* [EXERCISE REQUIREMENTS] Look below for the line containing "e => [0xF8, e]"; from there through the line containing "def Instr.opcode (i", both lines included, please set down each line exactly and nothing else.

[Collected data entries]
*** Begin section ***
/-- The bytes of an instruction, in the order they lie in memory (R90, R92, R106, R107). -/
def encode : Instr → List Byte
  | .nop => [0x00]
  | .ldBCnn nn => [0x01, lowByte nn, highByte nn]
  | .ldAtBCA => [0x02]
  | .incBC => [0x03]
  | .incB => [0x04]
  | .decB => [0x05]
  | .ldBn n => [0x06, n]
  | .rlca => [0x07]
  | .ldAtnnSP nn => [0x08, lowByte nn, highByte nn]
  | .addHLBC => [0x09]
  | .ldAAtBC => [0x0A]
  | .decBC => [0x0B]
  | .incC => [0x0C]
  | .decC => [0x0D]
  | .ldCn n => [0x0E, n]
  | .rrca => [0x0F]
  | .stop n => [0x10, n]
  | .ldDEnn nn => [0x11, lowByte nn, highByte nn]
  | .ldAtDEA => [0x12]
  | .incDE => [0x13]
  | .incD => [0x14]
  | .decD => [0x15]
  | .ldDn n => [0x16, n]
  | .rla => [0x17]
  | .jre e => [0x18, e]
  | .addHLDE => [0x19]
  | .ldAAtDE => [0x1A]
  | .decDE => [0x1B]
  | .incE => [0x1C]
  | .decE => [0x1D]
  | .ldEn n => [0x1E, n]
  | .rra => [0x1F]
  | .jrNZe e => [0x20, e]
  | .ldHLnn nn => [0x21, lowByte nn, highByte nn]
  | .ldAtHLIncA => [0x22]
  | .incHL => [0x23]
  | .incH => [0x24]
  | .decH => [0x25]
  | .ldHn n => [0x26, n]
  | .daa => [0x27]
  | .jrZe e => [0x28, e]
  | .addHLHL => [0x29]
  | .ldAAtHLInc => [0x2A]
  | .decHL => [0x2B]
  | .incL => [0x2C]
  | .decL => [0x2D]
  | .ldLn n => [0x2E, n]
  | .cpl => [0x2F]
  | .jrNCe e => [0x30, e]
  | .ldSPnn nn => [0x31, lowByte nn, highByte nn]
  | .ldAtHLDecA => [0x32]
  | .incSP => [0x33]
  | .incAtHL => [0x34]
  | .decAtHL => [0x35]
  | .ldAtHLn n => [0x36, n]
  | .scf => [0x37]
  | .jrCe e => [0x38, e]
  | .addHLSP => [0x39]
  | .ldAAtHLDec => [0x3A]
  | .decSP => [0x3B]
  | .incA => [0x3C]
  | .decA => [0x3D]
  | .ldAn n => [0x3E, n]
  | .ccf => [0x3F]
  | .ldBB => [0x40]
  | .ldBC => [0x41]
  | .ldBD => [0x42]
  | .ldBE => [0x43]
  | .ldBH => [0x44]
  | .ldBL => [0x45]
  | .ldBAtHL => [0x46]
  | .ldBA => [0x47]
  | .ldCB => [0x48]
  | .ldCC => [0x49]
  | .ldCD => [0x4A]
  | .ldCE => [0x4B]
  | .ldCH => [0x4C]
  | .ldCL => [0x4D]
  | .ldCAtHL => [0x4E]
  | .ldCA => [0x4F]
  | .ldDB => [0x50]
  | .ldDC => [0x51]
  | .ldDD => [0x52]
  | .ldDE => [0x53]
  | .ldDH => [0x54]
  | .ldDL => [0x55]
  | .ldDAtHL => [0x56]
  | .ldDA => [0x57]
  | .ldEB => [0x58]
  | .ldEC => [0x59]
  | .ldED => [0x5A]
  | .ldEE => [0x5B]
  | .ldEH => [0x5C]
  | .ldEL => [0x5D]
  | .ldEAtHL => [0x5E]
  | .ldEA => [0x5F]
  | .ldHB => [0x60]
  | .ldHC => [0x61]
  | .ldHD => [0x62]
  | .ldHE => [0x63]
  | .ldHH => [0x64]
  | .ldHL => [0x65]
  | .ldHAtHL => [0x66]
  | .ldHA => [0x67]
  | .ldLB => [0x68]
  | .ldLC => [0x69]
  | .ldLD => [0x6A]
  | .ldLE => [0x6B]
  | .ldLH => [0x6C]
  | .ldLL => [0x6D]
  | .ldLAtHL => [0x6E]
  | .ldLA => [0x6F]
  | .ldAtHLB => [0x70]
  | .ldAtHLC => [0x71]
  | .ldAtHLD => [0x72]
  | .ldAtHLE => [0x73]
  | .ldAtHLH => [0x74]
  | .ldAtHLL => [0x75]
  | .halt => [0x76]
  | .ldAtHLA => [0x77]
  | .ldAB => [0x78]
  | .ldAC => [0x79]
  | .ldAD => [0x7A]
  | .ldAE => [0x7B]
  | .ldAH => [0x7C]
  | .ldAL => [0x7D]
  | .ldAAtHL => [0x7E]
  | .ldAA => [0x7F]
  | .addAB => [0x80]
  | .addAC => [0x81]
  | .addAD => [0x82]
  | .addAE => [0x83]
  | .addAH => [0x84]
  | .addAL => [0x85]
  | .addAAtHL => [0x86]
  | .addAA => [0x87]
  | .adcAB => [0x88]
  | .adcAC => [0x89]
  | .adcAD => [0x8A]
  | .adcAE => [0x8B]
  | .adcAH => [0x8C]
  | .adcAL => [0x8D]
  | .adcAAtHL => [0x8E]
  | .adcAA => [0x8F]
  | .subB => [0x90]
  | .subC => [0x91]
  | .subD => [0x92]
  | .subE => [0x93]
  | .subH => [0x94]
  | .subL => [0x95]
  | .subAtHL => [0x96]
  | .subA => [0x97]
  | .sbcAB => [0x98]
  | .sbcAC => [0x99]
  | .sbcAD => [0x9A]
  | .sbcAE => [0x9B]
  | .sbcAH => [0x9C]
  | .sbcAL => [0x9D]
  | .sbcAAtHL => [0x9E]
  | .sbcAA => [0x9F]
  | .andB => [0xA0]
  | .andC => [0xA1]
  | .andD => [0xA2]
  | .andE => [0xA3]
  | .andH => [0xA4]
  | .andL => [0xA5]
  | .andAtHL => [0xA6]
  | .andA => [0xA7]
  | .xorB => [0xA8]
  | .xorC => [0xA9]
  | .xorD => [0xAA]
  | .xorE => [0xAB]
  | .xorH => [0xAC]
  | .xorL => [0xAD]
  | .xorAtHL => [0xAE]
  | .xorA => [0xAF]
  | .orB => [0xB0]
  | .orC => [0xB1]
  | .orD => [0xB2]
  | .orE => [0xB3]
  | .orH => [0xB4]
  | .orL => [0xB5]
  | .orAtHL => [0xB6]
  | .orA => [0xB7]
  | .cpB => [0xB8]
  | .cpC => [0xB9]
  | .cpD => [0xBA]
  | .cpE => [0xBB]
  | .cpH => [0xBC]
  | .cpL => [0xBD]
  | .cpAtHL => [0xBE]
  | .cpA => [0xBF]
  | .retNZ => [0xC0]
  | .popBC => [0xC1]
  | .jpNZnn nn => [0xC2, lowByte nn, highByte nn]
  | .jpnn nn => [0xC3, lowByte nn, highByte nn]
  | .callNZnn nn => [0xC4, lowByte nn, highByte nn]
  | .pushBC => [0xC5]
  | .addAn n => [0xC6, n]
  | .rst00 => [0xC7]
  | .retZ => [0xC8]
  | .ret => [0xC9]
  | .jpZnn nn => [0xCA, lowByte nn, highByte nn]
  | .cbPrefix => [0xCB]
  | .callZnn nn => [0xCC, lowByte nn, highByte nn]
  | .callnn nn => [0xCD, lowByte nn, highByte nn]
  | .adcAn n => [0xCE, n]
  | .rst08 => [0xCF]
  | .retNC => [0xD0]
  | .popDE => [0xD1]
  | .jpNCnn nn => [0xD2, lowByte nn, highByte nn]
  | .illegalD3 => [0xD3]
  | .callNCnn nn => [0xD4, lowByte nn, highByte nn]
  | .pushDE => [0xD5]
  | .subn n => [0xD6, n]
  | .rst10 => [0xD7]
  | .retC => [0xD8]
  | .reti => [0xD9]
  | .jpCnn nn => [0xDA, lowByte nn, highByte nn]
  | .illegalDB => [0xDB]
  | .callCnn nn => [0xDC, lowByte nn, highByte nn]
  | .illegalDD => [0xDD]
  | .sbcAn n => [0xDE, n]
  | .rst18 => [0xDF]
  | .ldhAtnA n => [0xE0, n]
  | .popHL => [0xE1]
  | .ldAtCA => [0xE2]
  | .illegalE3 => [0xE3]
  | .illegalE4 => [0xE4]
  | .pushHL => [0xE5]
  | .andn n => [0xE6, n]
  | .rst20 => [0xE7]
  | .addSPe e => [0xE8, e]
  | .jpHL => [0xE9]
  | .ldAtnnA nn => [0xEA, lowByte nn, highByte nn]
  | .illegalEB => [0xEB]
  | .illegalEC => [0xEC]
  | .illegalED => [0xED]
  | .xorn n => [0xEE, n]
  | .rst28 => [0xEF]
  | .ldhAAtn n => [0xF0, n]
  | .popAF => [0xF1]
  | .ldAAtC => [0xF2]
  | .di => [0xF3]
  | .illegalF4 => [0xF4]
  | .pushAF => [0xF5]
  | .orn n => [0xF6, n]
  | .rst30 => [0xF7]
  | .ldHLSPe e => [0xF8, e]
  | .ldSPHL => [0xF9]
  | .ldAAtnn nn => [0xFA, lowByte nn, highByte nn]
  | .ei => [0xFB]
  | .illegalFC => [0xFC]
  | .illegalFD => [0xFD]
  | .cpn n => [0xFE, n]
  | .rst38 => [0xFF]

/-- The opcode byte of an instruction. -/
def Instr.opcode (i : Instr) : Byte := (encode i).headD 0

/-- The length in bytes (R106). -/
def Instr.length (i : Instr) : Nat := (encode i).length

/-- The instruction the decoder reads from a table word of `nbits` bits: bit 0 is the least significant bit of the
first byte, the bits above `nbits` are zero, and three bytes are laid out (the longest instruction, R90). -/
def tableWordBytes (nbits w : Nat) : List Byte :=
  let v := w % 2 ^ nbits
  [BitVec.ofNat 8 v, BitVec.ofNat 8 (v / 256), BitVec.ofNat 8 (v / 65536)]

def decodeTableWord (nbits w : Nat) : Option Instr :=
  match decode (tableWordBytes nbits w) with
  | .ok (i, _) => some i
  | .error _ => none

/-- `LD r,r'` for a destination and a source (R100, R120). -/
def Instr.ldRegReg : Reg8 → Reg8 → Instr
  | .b, .b => .ldBB
  | .b, .c => .ldBC
  | .b, .d => .ldBD
  | .b, .e => .ldBE
  | .b, .h => .ldBH
  | .b, .l => .ldBL
  | .b, .a => .ldBA
  | .c, .b => .ldCB
  | .c, .c => .ldCC
  | .c, .d => .ldCD
  | .c, .e => .ldCE
  | .c, .h => .ldCH
  | .c, .l => .ldCL
  | .c, .a => .ldCA
  | .d, .b => .ldDB
  | .d, .c => .ldDC
  | .d, .d => .ldDD
  | .d, .e => .ldDE
  | .d, .h => .ldDH
  | .d, .l => .ldDL
  | .d, .a => .ldDA
  | .e, .b => .ldEB
  | .e, .c => .ldEC
  | .e, .d => .ldED
  | .e, .e => .ldEE
  | .e, .h => .ldEH
  | .e, .l => .ldEL
  | .e, .a => .ldEA
  | .h, .b => .ldHB
  | .h, .c => .ldHC
  | .h, .d => .ldHD
  | .h, .e => .ldHE
  | .h, .h => .ldHH
  | .h, .l => .ldHL
  | .h, .a => .ldHA
  | .l, .b => .ldLB
  | .l, .c => .ldLC
  | .l, .d => .ldLD
  | .l, .e => .ldLE
  | .l, .h => .ldLH
  | .l, .l => .ldLL
  | .l, .a => .ldLA
  | .a, .b => .ldAB
  | .a, .c => .ldAC
  | .a, .d => .ldAD
  | .a, .e => .ldAE
  | .a, .h => .ldAH
  | .a, .l => .ldAL
  | .a, .a => .ldAA

/-- `LD r,(HL)` (R100, R121). -/
def Instr.ldRegAtHL : Reg8 → Instr
  | .b => .ldBAtHL
  | .c => .ldCAtHL
  | .d => .ldDAtHL
  | .e => .ldEAtHL
  | .h => .ldHAtHL
  | .l => .ldLAtHL
  | .a => .ldAAtHL

/-- `LD (HL),r` (R100, R122). -/
def Instr.ldAtHLReg : Reg8 → Instr
  | .b => .ldAtHLB
  | .c => .ldAtHLC
  | .d => .ldAtHLD
  | .e => .ldAtHLE
  | .h => .ldAtHLH
  | .l => .ldAtHLL
  | .a => .ldAtHLA

/-- `LD r,n` (R99, R123). -/
def Instr.ldRegImm : Reg8 → Byte → Instr
  | .b, n => .ldBn n
  | .c, n => .ldCn n
  | .d, n => .ldDn n
  | .e, n => .ldEn n
  | .h, n => .ldHn n
  | .l, n => .ldLn n
  | .a, n => .ldAn n

/-- `INC r` (R99, R161). -/
def Instr.incReg : Reg8 → Instr
  | .b => .incB
  | .c => .incC
  | .d => .incD
  | .e => .incE
  | .h => .incH
  | .l => .incL
  | .a => .incA

/-- `DEC r` (R99, R163). -/
def Instr.decReg : Reg8 → Instr
  | .b => .decB
  | .c => .decC
  | .d => .decD
  | .e => .decE
  | .h => .decH
  | .l => .decL
  | .a => .decA

/-- `LD rr,nn` (R99, R140). -/
def Instr.ldPairImm : Pair → Word → Instr
  | .bc, nn => .ldBCnn nn
  | .de, nn => .ldDEnn nn
  | .hl, nn => .ldHLnn nn
  | .sp, nn => .ldSPnn nn

/-- `INC rr` (R99, R180). -/
def Instr.incPair : Pair → Instr
  | .bc => .incBC
  | .de => .incDE
  | .hl => .incHL
  | .sp => .incSP

/-- `DEC rr` (R99, R181). -/
def Instr.decPair : Pair → Instr
  | .bc => .decBC
  | .de => .decDE
  | .hl => .decHL
  | .sp => .decSP

/-- `ADD HL,rr` (R99, R182). -/
def Instr.addHLPair : Pair → Instr
  | .bc => .addHLBC
  | .de => .addHLDE
  | .hl => .addHLHL
  | .sp => .addHLSP

/-- `PUSH rr` (R102, R143). -/
def Instr.push : StackPair → Instr
  | .bc => .pushBC
  | .de => .pushDE
  | .hl => .pushHL
  | .af => .pushAF

/-- `POP rr` (R102, R144). -/
def Instr.pop : StackPair → Instr
  | .bc => .popBC
  | .de => .popDE
  | .hl => .popHL
  | .af => .popAF

/-- `JR cc,e` (R99, R195). -/
def Instr.jrCond : Cond → Byte → Instr
  | .nz, e => .jrNZe e
  | .z, e => .jrZe e
  | .nc, e => .jrNCe e
  | .c, e => .jrCe e

/-- `JP cc,nn` (R102, R192). -/
def Instr.jpCond : Cond → Word → Instr
  | .nz, nn => .jpNZnn nn
  | .z, nn => .jpZnn nn
  | .nc, nn => .jpNCnn nn
  | .c, nn => .jpCnn nn

/-- `CALL cc,nn` (R102, R197). -/
def Instr.callCond : Cond → Word → Instr
  | .nz, nn => .callNZnn nn
  | .z, nn => .callZnn nn
  | .nc, nn => .callNCnn nn
  | .c, nn => .callCnn nn

/-- `RET cc` (R102, R199). -/
def Instr.retCond : Cond → Instr
  | .nz => .retNZ
  | .z => .retZ
  | .nc => .retNC
  | .c => .retC

/-- `RST y*8` for the field `y` (R102, R201). -/
def Instr.rst : Fin 8 → Instr
  | 0 => .rst00
  | 1 => .rst08
  | 2 => .rst10
  | 3 => .rst18
  | 4 => .rst20
  | 5 => .rst28
  | 6 => .rst30
  | 7 => .rst38

/-- `alu[y] r` (R101, R150). -/
def Instr.aluReg : AluOp → Reg8 → Instr
  | .add, .b => .addAB
  | .add, .c => .addAC
  | .add, .d => .addAD
  | .add, .e => .addAE
  | .add, .h => .addAH
  | .add, .l => .addAL
  | .add, .a => .addAA
  | .adc, .b => .adcAB
  | .adc, .c => .adcAC
  | .adc, .d => .adcAD
  | .adc, .e => .adcAE
  | .adc, .h => .adcAH
  | .adc, .l => .adcAL
  | .adc, .a => .adcAA
  | .sub, .b => .subB
  | .sub, .c => .subC
  | .sub, .d => .subD
  | .sub, .e => .subE
  | .sub, .h => .subH
  | .sub, .l => .subL
  | .sub, .a => .subA
  | .sbc, .b => .sbcAB
  | .sbc, .c => .sbcAC
  | .sbc, .d => .sbcAD
  | .sbc, .e => .sbcAE
  | .sbc, .h => .sbcAH
  | .sbc, .l => .sbcAL
  | .sbc, .a => .sbcAA
  | .and, .b => .andB
  | .and, .c => .andC
  | .and, .d => .andD
  | .and, .e => .andE
  | .and, .h => .andH
  | .and, .l => .andL
  | .and, .a => .andA
  | .xor, .b => .xorB
  | .xor, .c => .xorC
  | .xor, .d => .xorD
  | .xor, .e => .xorE
  | .xor, .h => .xorH
  | .xor, .l => .xorL
  | .xor, .a => .xorA
  | .or, .b => .orB
  | .or, .c => .orC
  | .or, .d => .orD
  | .or, .e => .orE
  | .or, .h => .orH
  | .or, .l => .orL
  | .or, .a => .orA
  | .cp, .b => .cpB
  | .cp, .c => .cpC
  | .cp, .d => .cpD
  | .cp, .e => .cpE
  | .cp, .h => .cpH
  | .cp, .l => .cpL
  | .cp, .a => .cpA

/-- `alu[y] (HL)` (R101, R150). -/
def Instr.aluAtHL : AluOp → Instr
  | .add => .addAAtHL
  | .adc => .adcAAtHL
  | .sub => .subAtHL
  | .sbc => .sbcAAtHL
  | .and => .andAtHL
  | .xor => .xorAtHL
  | .or => .orAtHL
  | .cp => .cpAtHL

/-- `alu[y] n` (R102, R150). -/
def Instr.aluImm : AluOp → Byte → Instr
  | .add, n => .addAn n
  | .adc, n => .adcAn n
  | .sub, n => .subn n
  | .sbc, n => .sbcAn n
  | .and, n => .andn n
  | .xor, n => .xorn n
  | .or, n => .orn n
  | .cp, n => .cpn n

/-- `alu[y] s` for the three operand forms of R150. -/
def Instr.alu (o : AluOp) : AluOperand → Instr
  | .reg r => Instr.aluReg o r
  | .atHL => Instr.aluAtHL o
  | .imm n => Instr.aluImm o n

/-- The twelve rows that spell no instruction, by their opcode byte (R104, R105, R215); `none` for the other bytes. -/
def Instr.unassigned (op : Byte) : Option Instr :=
  match op.toNat with
  | 0xCB => some .cbPrefix
  | 0xD3 => some .illegalD3
  | 0xDB => some .illegalDB
  | 0xDD => some .illegalDD
  | 0xE3 => some .illegalE3
  | 0xE4 => some .illegalE4
  | 0xEB => some .illegalEB
  | 0xEC => some .illegalEC
  | 0xED => some .illegalED
  | 0xF4 => some .illegalF4
  | 0xFC => some .illegalFC
  | 0xFD => some .illegalFD
  | _ => none

end Sys2Proof
end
*** End section ***
* [ANSWER FOR THE TASK]
  | .ldHLSPe e => [0xF8, e]
  | .ldSPHL => [0xF9]
  | .ldAAtnn nn => [0xFA, lowByte nn, highByte nn]
  | .ei => [0xFB]
  | .illegalFC => [0xFC]
  | .illegalFD => [0xFD]
  | .cpn n => [0xFE, n]
  | .rst38 => [0xFF]

/-- The opcode byte of an instruction. -/
def Instr.opcode (i : Instr) : Byte := (encode i).headD 0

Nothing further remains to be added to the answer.